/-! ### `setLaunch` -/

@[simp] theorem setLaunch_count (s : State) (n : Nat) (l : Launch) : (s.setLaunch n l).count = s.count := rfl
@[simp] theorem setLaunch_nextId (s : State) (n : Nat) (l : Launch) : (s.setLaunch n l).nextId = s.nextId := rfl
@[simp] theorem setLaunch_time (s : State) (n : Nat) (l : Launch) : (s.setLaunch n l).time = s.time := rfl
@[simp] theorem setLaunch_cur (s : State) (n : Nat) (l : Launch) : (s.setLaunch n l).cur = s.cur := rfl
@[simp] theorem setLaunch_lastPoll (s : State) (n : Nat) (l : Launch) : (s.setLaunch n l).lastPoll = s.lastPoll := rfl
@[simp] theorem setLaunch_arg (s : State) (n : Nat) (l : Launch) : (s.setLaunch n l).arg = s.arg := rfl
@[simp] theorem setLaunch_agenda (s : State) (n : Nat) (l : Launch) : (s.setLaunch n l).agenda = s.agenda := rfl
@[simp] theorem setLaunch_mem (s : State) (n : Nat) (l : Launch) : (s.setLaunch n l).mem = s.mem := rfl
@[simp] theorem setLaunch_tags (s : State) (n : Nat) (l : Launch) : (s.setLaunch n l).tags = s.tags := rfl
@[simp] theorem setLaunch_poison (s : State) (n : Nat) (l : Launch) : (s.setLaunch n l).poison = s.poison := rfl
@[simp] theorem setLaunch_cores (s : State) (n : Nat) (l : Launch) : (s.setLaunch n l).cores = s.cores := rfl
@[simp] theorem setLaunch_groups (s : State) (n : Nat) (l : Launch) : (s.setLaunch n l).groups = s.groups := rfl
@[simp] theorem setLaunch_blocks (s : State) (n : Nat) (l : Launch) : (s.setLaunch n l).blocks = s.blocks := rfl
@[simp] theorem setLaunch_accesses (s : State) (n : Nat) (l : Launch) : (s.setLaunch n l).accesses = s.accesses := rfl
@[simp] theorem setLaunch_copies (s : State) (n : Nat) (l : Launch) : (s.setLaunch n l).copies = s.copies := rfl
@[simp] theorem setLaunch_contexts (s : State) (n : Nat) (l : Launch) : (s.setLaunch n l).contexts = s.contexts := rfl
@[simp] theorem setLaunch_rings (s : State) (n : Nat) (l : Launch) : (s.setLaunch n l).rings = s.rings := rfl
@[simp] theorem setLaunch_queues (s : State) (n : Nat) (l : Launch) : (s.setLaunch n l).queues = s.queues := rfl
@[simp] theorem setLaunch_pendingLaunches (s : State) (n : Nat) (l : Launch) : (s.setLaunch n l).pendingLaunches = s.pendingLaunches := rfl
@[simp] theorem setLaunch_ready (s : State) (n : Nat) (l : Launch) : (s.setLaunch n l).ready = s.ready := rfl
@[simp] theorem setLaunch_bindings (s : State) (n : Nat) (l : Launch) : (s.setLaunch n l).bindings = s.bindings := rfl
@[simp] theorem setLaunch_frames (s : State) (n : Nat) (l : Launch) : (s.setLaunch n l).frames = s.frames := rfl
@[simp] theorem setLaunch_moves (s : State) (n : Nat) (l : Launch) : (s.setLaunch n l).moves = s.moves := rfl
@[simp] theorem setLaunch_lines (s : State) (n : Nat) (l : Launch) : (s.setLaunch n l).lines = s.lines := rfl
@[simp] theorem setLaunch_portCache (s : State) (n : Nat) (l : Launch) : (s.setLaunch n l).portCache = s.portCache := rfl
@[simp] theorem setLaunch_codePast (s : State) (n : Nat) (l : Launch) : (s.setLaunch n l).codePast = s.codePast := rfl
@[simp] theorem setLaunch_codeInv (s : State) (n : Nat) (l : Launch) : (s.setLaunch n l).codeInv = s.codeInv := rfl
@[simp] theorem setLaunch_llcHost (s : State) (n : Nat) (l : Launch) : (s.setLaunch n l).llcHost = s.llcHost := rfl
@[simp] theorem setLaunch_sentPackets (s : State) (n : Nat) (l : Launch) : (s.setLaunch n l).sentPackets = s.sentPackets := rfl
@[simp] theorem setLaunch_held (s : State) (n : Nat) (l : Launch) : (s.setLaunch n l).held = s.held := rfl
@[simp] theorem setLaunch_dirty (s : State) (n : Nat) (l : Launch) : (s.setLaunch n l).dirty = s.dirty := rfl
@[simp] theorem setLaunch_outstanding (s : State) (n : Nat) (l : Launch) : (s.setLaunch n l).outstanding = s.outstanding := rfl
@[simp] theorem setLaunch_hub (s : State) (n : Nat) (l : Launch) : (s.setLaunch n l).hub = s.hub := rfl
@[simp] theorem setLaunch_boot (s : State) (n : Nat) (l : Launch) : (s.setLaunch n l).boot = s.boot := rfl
************
TO DO:
Repeat every record above. Each one must match exactly.

SOLUTION BELOW:
/-! ### `setLaunch` -/

@[simp] theorem setLaunch_count (s : State) (n : Nat) (l : Launch) : (s.setLaunch n l).count = s.count := rfl
@[simp] theorem setLaunch_nextId (s : State) (n : Nat) (l : Launch) : (s.setLaunch n l).nextId = s.nextId := rfl
@[simp] theorem setLaunch_time (s : State) (n : Nat) (l : Launch) : (s.setLaunch n l).time = s.time := rfl
@[simp] theorem setLaunch_cur (s : State) (n : Nat) (l : Launch) : (s.setLaunch n l).cur = s.cur := rfl
@[simp] theorem setLaunch_lastPoll (s : State) (n : Nat) (l : Launch) : (s.setLaunch n l).lastPoll = s.lastPoll := rfl
@[simp] theorem setLaunch_arg (s : State) (n : Nat) (l : Launch) : (s.setLaunch n l).arg = s.arg := rfl
@[simp] theorem setLaunch_agenda (s : State) (n : Nat) (l : Launch) : (s.setLaunch n l).agenda = s.agenda := rfl
@[simp] theorem setLaunch_mem (s : State) (n : Nat) (l : Launch) : (s.setLaunch n l).mem = s.mem := rfl
@[simp] theorem setLaunch_tags (s : State) (n : Nat) (l : Launch) : (s.setLaunch n l).tags = s.tags := rfl
@[simp] theorem setLaunch_poison (s : State) (n : Nat) (l : Launch) : (s.setLaunch n l).poison = s.poison := rfl
@[simp] theorem setLaunch_cores (s : State) (n : Nat) (l : Launch) : (s.setLaunch n l).cores = s.cores := rfl
@[simp] theorem setLaunch_groups (s : State) (n : Nat) (l : Launch) : (s.setLaunch n l).groups = s.groups := rfl
@[simp] theorem setLaunch_blocks (s : State) (n : Nat) (l : Launch) : (s.setLaunch n l).blocks = s.blocks := rfl
@[simp] theorem setLaunch_accesses (s : State) (n : Nat) (l : Launch) : (s.setLaunch n l).accesses = s.accesses := rfl
@[simp] theorem setLaunch_copies (s : State) (n : Nat) (l : Launch) : (s.setLaunch n l).copies = s.copies := rfl
@[simp] theorem setLaunch_contexts (s : State) (n : Nat) (l : Launch) : (s.setLaunch n l).contexts = s.contexts := rfl
@[simp] theorem setLaunch_rings (s : State) (n : Nat) (l : Launch) : (s.setLaunch n l).rings = s.rings := rfl
@[simp] theorem setLaunch_queues (s : State) (n : Nat) (l : Launch) : (s.setLaunch n l).queues = s.queues := rfl
@[simp] theorem setLaunch_pendingLaunches (s : State) (n : Nat) (l : Launch) : (s.setLaunch n l).pendingLaunches = s.pendingLaunches := rfl
@[simp] theorem setLaunch_ready (s : State) (n : Nat) (l : Launch) : (s.setLaunch n l).ready = s.ready := rfl
@[simp] theorem setLaunch_bindings (s : State) (n : Nat) (l : Launch) : (s.setLaunch n l).bindings = s.bindings := rfl
@[simp] theorem setLaunch_frames (s : State) (n : Nat) (l : Launch) : (s.setLaunch n l).frames = s.frames := rfl
@[simp] theorem setLaunch_moves (s : State) (n : Nat) (l : Launch) : (s.setLaunch n l).moves = s.moves := rfl
@[simp] theorem setLaunch_lines (s : State) (n : Nat) (l : Launch) : (s.setLaunch n l).lines = s.lines := rfl
@[simp] theorem setLaunch_portCache (s : State) (n : Nat) (l : Launch) : (s.setLaunch n l).portCache = s.portCache := rfl
@[simp] theorem setLaunch_codePast (s : State) (n : Nat) (l : Launch) : (s.setLaunch n l).codePast = s.codePast := rfl
@[simp] theorem setLaunch_codeInv (s : State) (n : Nat) (l : Launch) : (s.setLaunch n l).codeInv = s.codeInv := rfl
@[simp] theorem setLaunch_llcHost (s : State) (n : Nat) (l : Launch) : (s.setLaunch n l).llcHost = s.llcHost := rfl
@[simp] theorem setLaunch_sentPackets (s : State) (n : Nat) (l : Launch) : (s.setLaunch n l).sentPackets = s.sentPackets := rfl
@[simp] theorem setLaunch_held (s : State) (n : Nat) (l : Launch) : (s.setLaunch n l).held = s.held := rfl
@[simp] theorem setLaunch_dirty (s : State) (n : Nat) (l : Launch) : (s.setLaunch n l).dirty = s.dirty := rfl
@[simp] theorem setLaunch_outstanding (s : State) (n : Nat) (l : Launch) : (s.setLaunch n l).outstanding = s.outstanding := rfl
@[simp] theorem setLaunch_hub (s : State) (n : Nat) (l : Launch) : (s.setLaunch n l).hub = s.hub := rfl
@[simp] theorem setLaunch_boot (s : State) (n : Nat) (l : Launch) : (s.setLaunch n l).boot = s.boot := rfl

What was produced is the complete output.